Some claim that a Republican House now gives Obama a useful foil, but the major unknown that we have to contend with is who is the foil to whom. If Obama moves to the right, and the Congress moves to the far right, it will help Obama and Democrats; if Obama stays on the left and the Congress stays center-right, it will help the Republicans; if Obama stays left and the Congress moves to the far right, it will help no one except a third party. If Obama moves right, and Congress stays center-right, it will be good for both and for the country, but that would require Obama to compromise on health care, which looks all but impossible.
Bliss it was to be alive on that morning two years ago, but it led to some pretty bad calls. The 2008 election “brings to its close another conservative era,” George Packer wrote in the New Yorker. “For the first time since the Johnson administration, the idea that government should take bold action . . . doesn’t have to explain itself in a defensive mumble. That idea is ascendant . . . because it answers the times.” “Emphatically, comprehensively, the public has turned against conservatism at home and neoconservatism abroad,” trilled Hendrik Hertzberg. “The faith that unfettered markets and minimal taxes . . . will solve every domestic problem, and that . . . American arms will solve any foreign one, is dead for a generation or more.” Sam Tanenhaus came out with an article (later a book) that celebrated the death of conservatism just as CNBC’s Rick Santelli was shocking the moribund movement back to exuberant life. Peter Beinart (who now says Obama is a lock for his 2012 showdown) ushered in “The New Liberal Order” in an essay for Time: Liberalism was headed for another long run as the great “ruling creed” of the nation. “The coalition that carried Obama to victory” would last as long as that put together by Franklin D. Roosevelt. His agenda “won’t divide his political coalition; it will divide the [Republicans]. . . . Reagan Democrats . . . could become tomorrow’s Obama Republicans—a key component of a new liberal majority.” Issues such as tax cuts would fade into irrelevance and liberals would “hold sway in Washington until Sasha and Malia have kids.”

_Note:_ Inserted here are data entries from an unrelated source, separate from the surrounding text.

-- ==== Sys2Proof/Laws/Effects.lean ====
section
/-! SUPPORT. Everything an instruction can do, said once: the next states it can leave and the faults it can raise. -/

namespace Sys2Proof.Machine

/-! ### Checks -/

/-- Only the empty list has no lowest address. -/
theorem lowest_eq_none {l : List Addr} (h : lowest l = none) : l = [] := by
  cases l with
  | nil => rfl
  | cons a t =>
    unfold lowest at h
    split at h <;> cases h

/-- The map check passes only if every address does. -/
theorem of_checkMap {ok : Addr → Bool} {as : List Addr} (h : checkMap ok as = .ok ()) : ∀ a ∈ as, ok a = true := by
  unfold checkMap at h
  split at h
  · cases h
  · rename_i e
    have := List.filter_eq_nil_iff.mp (lowest_eq_none e)
    intro a ha
    simpa using this a ha

/-- An access check passes only if every address does. -/
theorem of_checkAccess {m : Mode} {ok : Addr → Bool} {align n : Nat} {a : Addr}
    (h : checkAccess m ok align a n = .ok ()) :
    addressOk m a = true ∧ a.toNat % align = 0 ∧ ∀ x ∈ spanOf m a n, ok x = true := by
  unfold checkAccess at h
  split at h
  · cases h
  · rename_i h1
    split at h
    · cases h
    · rename_i h2
      exact ⟨by simpa using h1, by simpa using h2, of_checkMap h⟩

/-- The faults of a memory access. -/
def AccessFault (e : Stop) : Prop := e = .fault .gp0 ∨ ∃ a, e = .fault (.pf a)

theorem checkMap_error {ok : Addr → Bool} {as : List Addr} {e : Stop} (h : checkMap ok as = .error e) : AccessFault e := by
  unfold checkMap at h
  split at h
  · cases h; exact .inr ⟨_, rfl⟩
  · cases h

theorem checkAccess_error {m : Mode} {ok : Addr → Bool} {align n : Nat} {a : Addr} {e : Stop}
    (h : checkAccess m ok align a n = .error e) : AccessFault e := by
  unfold checkAccess at h
  split at h
  · cases h; exact .inl rfl
  · split at h
    · cases h; exact .inl rfl
    · exact checkMap_error h

theorem load_error {s : State} {a : Addr} {w align : Nat} {e : Stop} (h : load s a w align = .error e) : AccessFault e := by
  unfold load at h
  cases hc : checkAccess s.par.mode (mapped s.par) align a (w / 8) with
  | ok u => rw [hc] at h; cases h
  | error e' => rw [hc] at h; cases h; exact checkAccess_error hc

theorem readVecMem_error {w align : Nat} {s : State} {b : RegMem} {e : Stop} (h : readVecMem w align s b = .error e) :
    AccessFault e := by
  cases b with
  | reg r => cases h
  | mem m => exact load_error h

theorem readGprMem_error {w : Nat} {s : State} {b : RegMem} {e : Stop} (h : readGprMem w s b = .error e) :
    AccessFault e := by
  cases b with
  | reg r => cases h
  | mem m => exact load_error h

/-! ### What a step can do -/

/-- The part of the state that an instruction is there to write. -/
inductive Writes where
  | vector
  | general
  | memory
  | status
  | control
  deriving DecidableEq, Repr

/-- What each row of the opcode table writes; a row with a destination in memory may have a vector register there. -/
def formWrites : Form → Writes
  | .vcvtsd2siR32 | .vcvtsd2siR64 | .vcvttsd2siR32 | .vcvttsd2siR64 | .vcvtss2siR32 | .vcvtss2siR64 | .vcvttss2siR32
  | .vcvttss2siR64 | .vmovmskpsX | .vmovmskpsY | .vmovmskpdX | .vmovmskpdY => .general
  | .vmovupsXStore | .vmovupsYStore | .vmovupdXStore | .vmovupdYStore | .vmovapsXStore | .vmovapsYStore | .vmovapdXStore
  | .vmovapdYStore | .vmovdqaXStore | .vmovdqaYStore | .vmovdquXStore | .vmovdquYStore | .vmovssStore | .vmovsdStore
  | .vmovlpsStore | .vmovlpdStore | .vmovhpsStore | .vmovhpdStore | .vextractf128 | .vmaskmovpsXStore | .vmaskmovpsYStore
  | .vmaskmovpdXStore | .vmaskmovpdYStore | .vstmxcsr => .memory
  | .vptestX | .vptestY | .vtestpsX | .vtestpsY | .vtestpdX | .vtestpdY => .status
  | .vldmxcsr => .control
  | _ => .vector

/-- The next states of an instruction: a vector register, a general register, memory, the status flags or MXCSR written, or
the vector registers of the mode cleared; pc advanced in every case. -/
inductive Effect (s : State) : Writes → State → Prop where
  | vec (d : Reg) (x : BitVec 256) (fl : FpFlags) (hd : s.par.mode.names d = true) (hm : unmaskedFlags s fl = 0) :
      Effect s .vector (advance (setYmm (raised s fl) d x))
  | copy (d : Reg) (x : BitVec 256) (hd : s.par.mode.names d = true) : Effect s .memory (advance (setYmm s d x))
  | gpr (d : Reg) (x : BitVec 64) (fl : FpFlags) (hd : s.par.mode.names d = true) (hm : unmaskedFlags s fl = 0) :
      Effect s .general (advance (setGpr (raised s fl) d x))
  | store (m : Memory) (hw : s.mem.wf = true → m.wf = true)
      (hm : ∀ a : Addr, Memory.read m a.toNat = Memory.read s.mem a.toNat ∨
        (writable s.par a = true ∧ inProgram s.par a = false)) :
      Effect s .memory (advance { s with mem := m })
  | test (zf cf : Bool) : Effect s .status (advance { s with flags := testFlags zf cf })
  | control (v : BitVec 32) (hv : v.extractLsb' 16 16 = 0) : Effect s .control (advance { s with mxcsr := v })
  | clear (f : BitVec 256 → BitVec 256) : Effect s .vector (advance (updateReachable f s))

/-- The faults an instruction can raise once it is decoded. -/
inductive Raisable (s : State) : Fault → Prop where
  | gp0 : Raisable s .gp0
  | pf (a : Addr) : Raisable s (.pf a)
  | xm (fl : FpFlags) (h : unmaskedFlags s fl ≠ 0) : Raisable s (.xm (unmaskedFlags s fl))

/-- What an outcome may be. -/
def Behaves (s : State) (w : Writes) : Out → Prop
  | .next t => Effect s w t
  | .fault f => Raisable s f
  | .refused _ => True

theorem behaves_accessFault {s : State} {w : Writes} {e : Stop} (h : AccessFault e) : Behaves s w (finish (.error e)) := by
  rcases h with rfl | ⟨a, rfl⟩
  · exact .gp0
  · exact .pf a

/-- The frame that writes a vector register. -/
theorem frame_behaves_vec {w n : Nat} {read : State → RegMem → Res (BitVec w)} {put : State → BitVec n → State}
    {rs : List Reg} {b : RegMem} {f : BitVec w → BitVec n × FpFlags} {s : State} {d : Reg}
    (hr : ∀ e, read s b = .error e → AccessFault e) (hd : d ∈ rs)
    (hp : ∀ t x, ∃ y, put t x = setYmm t d y) : Behaves s .vector (frame read put rs b f s) := by
  rcases frame_cases read put rs b f s with ⟨v, h1, _, _, hm, he⟩ | ⟨v, _, hm, he⟩ | ⟨e, h, he⟩ | he
  · rw [he]
    obtain ⟨y, hy⟩ := hp (raised s (f v).2) (f v).1
    rw [hy]
    exact .vec d y _ (List.all_eq_true.mp h1 d hd) hm
  · rw [he]; exact .xm _ hm
  · rw [he]; exact behaves_accessFault (hr e h)
  · rw [he]; trivial

/-- The frame that writes a general register. -/
theorem frame_behaves_gpr {w n : Nat} {read : State → RegMem → Res (BitVec w)} {put : State → BitVec n → State}
    {rs : List Reg} {b : RegMem} {f : BitVec w → BitVec n × FpFlags} {s : State} {d : Reg}
    (hr : ∀ e, read s b = .error e → AccessFault e) (hd : d ∈ rs)
    (hp : ∀ t x, ∃ y, put t x = setGpr t d y) : Behaves s .general (frame read put rs b f s) := by
  rcases frame_cases read put rs b f s with ⟨v, h1, _, _, hm, he⟩ | ⟨v, _, hm, he⟩ | ⟨e, h, he⟩ | he
  · rw [he]
    obtain ⟨y, hy⟩ := hp (raised s (f v).2) (f v).1
    rw [hy]
    exact .gpr d y _ (List.all_eq_true.mp h1 d hd) hm
  · rw [he]; exact .xm _ hm
  · rw [he]; exact behaves_accessFault (hr e h)
  · rw [he]; trivial

theorem opRM_behaves {n w : Nat} {f : BitVec w → BitVec n} {d : Reg} {b : RegMem} {s : State} :
    Behaves s .vector (opRM n w f d b s) :=
  frame_behaves_vec (fun _ => readVecMem_error) (List.mem_cons_self) fun _ _ => ⟨_, rfl⟩

theorem opMoveAligned_behaves {n : Nat} {d : Reg} {b : RegMem} {s : State} : Behaves s .vector (opMoveAligned n d b s) :=
  frame_behaves_vec (fun _ => readVecMem_error) (List.mem_cons_self) fun _ _ => ⟨_, rfl⟩

theorem opRMfp_behaves {n w : Nat} {f : Ctl → BitVec w → BitVec n × FpFlags} {d : Reg} {b : RegMem} {s : State} :
    Behaves s .vector (opRMfp n w f d b s) :=
  frame_behaves_vec (fun _ => readVecMem_error) (List.mem_cons_self) fun _ _ => ⟨_, rfl⟩

theorem opRVM_behaves {n w : Nat} {f : BitVec n → BitVec w → BitVec n} {d a : Reg} {b : RegMem} {s : State} :
    Behaves s .vector (opRVM n w f d a b s) :=
  frame_behaves_vec (fun _ => readVecMem_error) (List.mem_cons_self) fun _ _ => ⟨_, rfl⟩

theorem opRVMfp_behaves {n w : Nat} {f : Ctl → BitVec n → BitVec w → BitVec n × FpFlags} {d a : Reg} {b : RegMem}
    {s : State} : Behaves s .vector (opRVMfp n w f d a b s) :=
  frame_behaves_vec (fun _ => readVecMem_error) (List.mem_cons_self) fun _ _ => ⟨_, rfl⟩

theorem opRVMR_behaves {n : Nat} {f : BitVec n → BitVec n → BitVec n → BitVec n} {d a c : Reg} {b : RegMem} {s : State} :
    Behaves s .vector (opRVMR n f d a b c s) :=
  frame_behaves_vec (fun _ => readVecMem_error) (List.mem_cons_self) fun _ _ => ⟨_, rfl⟩

theorem opRVRM_behaves {n : Nat} {f : BitVec n → BitVec n → BitVec n → BitVec n} {d a c : Reg} {b : RegMem} {s : State} :
    Behaves s .vector (opRVRM n f d a c b s) :=
  frame_behaves_vec (fun _ => readVecMem_error) (List.mem_cons_self) fun _ _ => ⟨_, rfl⟩

theorem opRVMRfp_behaves {n w : Nat} {f : Ctl → BitVec w → BitVec w → BitVec w → BitVec n × FpFlags} {d a c : Reg}
    {b : RegMem} {s : State} : Behaves s .vector (opRVMRfp n w f d a b c s) :=
  frame_behaves_vec (fun _ => readVecMem_error) (List.mem_cons_self) fun _ _ => ⟨_, rfl⟩

theorem opRVRMfp_behaves {n w : Nat} {f : Ctl → BitVec w → BitVec w → BitVec w → BitVec n × FpFlags} {d a c : Reg}
    {b : RegMem} {s : State} : Behaves s .vector (opRVRMfp n w f d a c b s) :=
  frame_behaves_vec (fun _ => readVecMem_error) (List.mem_cons_self) fun _ _ => ⟨_, rfl⟩

theorem opLegacy_behaves {f : BitVec 128 → BitVec 128 → BitVec 128} {d : Reg} {b : RegMem} {s : State} :
    Behaves s .vector (opLegacy f d b s) :=
  frame_behaves_vec (fun _ => readVecMem_error) (List.mem_cons_self) fun _ _ => ⟨_, rfl⟩

theorem opFromGpr_behaves {w : Nat} {f : Ctl → BitVec 128 → BitVec w → BitVec 128 × FpFlags} {d a : Reg} {b : RegMem}
    {s : State} : Behaves s .vector (opFromGpr w f d a b s) :=
  frame_behaves_vec (fun _ => readGprMem_error) (List.mem_cons_self) fun _ _ => ⟨_, rfl⟩

theorem needMode64_behaves {s : State} {w : Writes} {k : Out} (h : Behaves s w k) : Behaves s w (needMode64 s k) := by
  unfold needMode64
  cases s.par.mode <;> first | exact h | trivial

theorem opFromGpr64_behaves {f : Ctl → BitVec 128 → BitVec 64 → BitVec 128 × FpFlags} {d a : Reg} {b : RegMem} {s : State} :
    Behaves s .vector (opFromGpr64 f d a b s) := needMode64_behaves opFromGpr_behaves

theorem opToGpr32_behaves {w : Nat} {f : Ctl → BitVec w → BitVec 32 × FpFlags} {d : Reg} {b : RegMem} {s : State} :
    Behaves s .general (opToGpr32 w f d b s) :=
  frame_behaves_gpr (fun _ => readVecMem_error) (List.mem_cons_self) fun _ _ => ⟨_, writeGpr32_eq _ _ _⟩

Of course, in 2006 everyone knew that 2008 was going to be about Giuliani and Hillary Clinton, Barack Obama was barely an asterisk, and outside Alaska Sarah Palin was an unknown. In light of these facts, we make no predictions. All we feel free to say of the future is that it certainly does lie ahead.
Noemie Emery is a contributing editor to The Weekly Standard and a columnist for the Washington Examiner.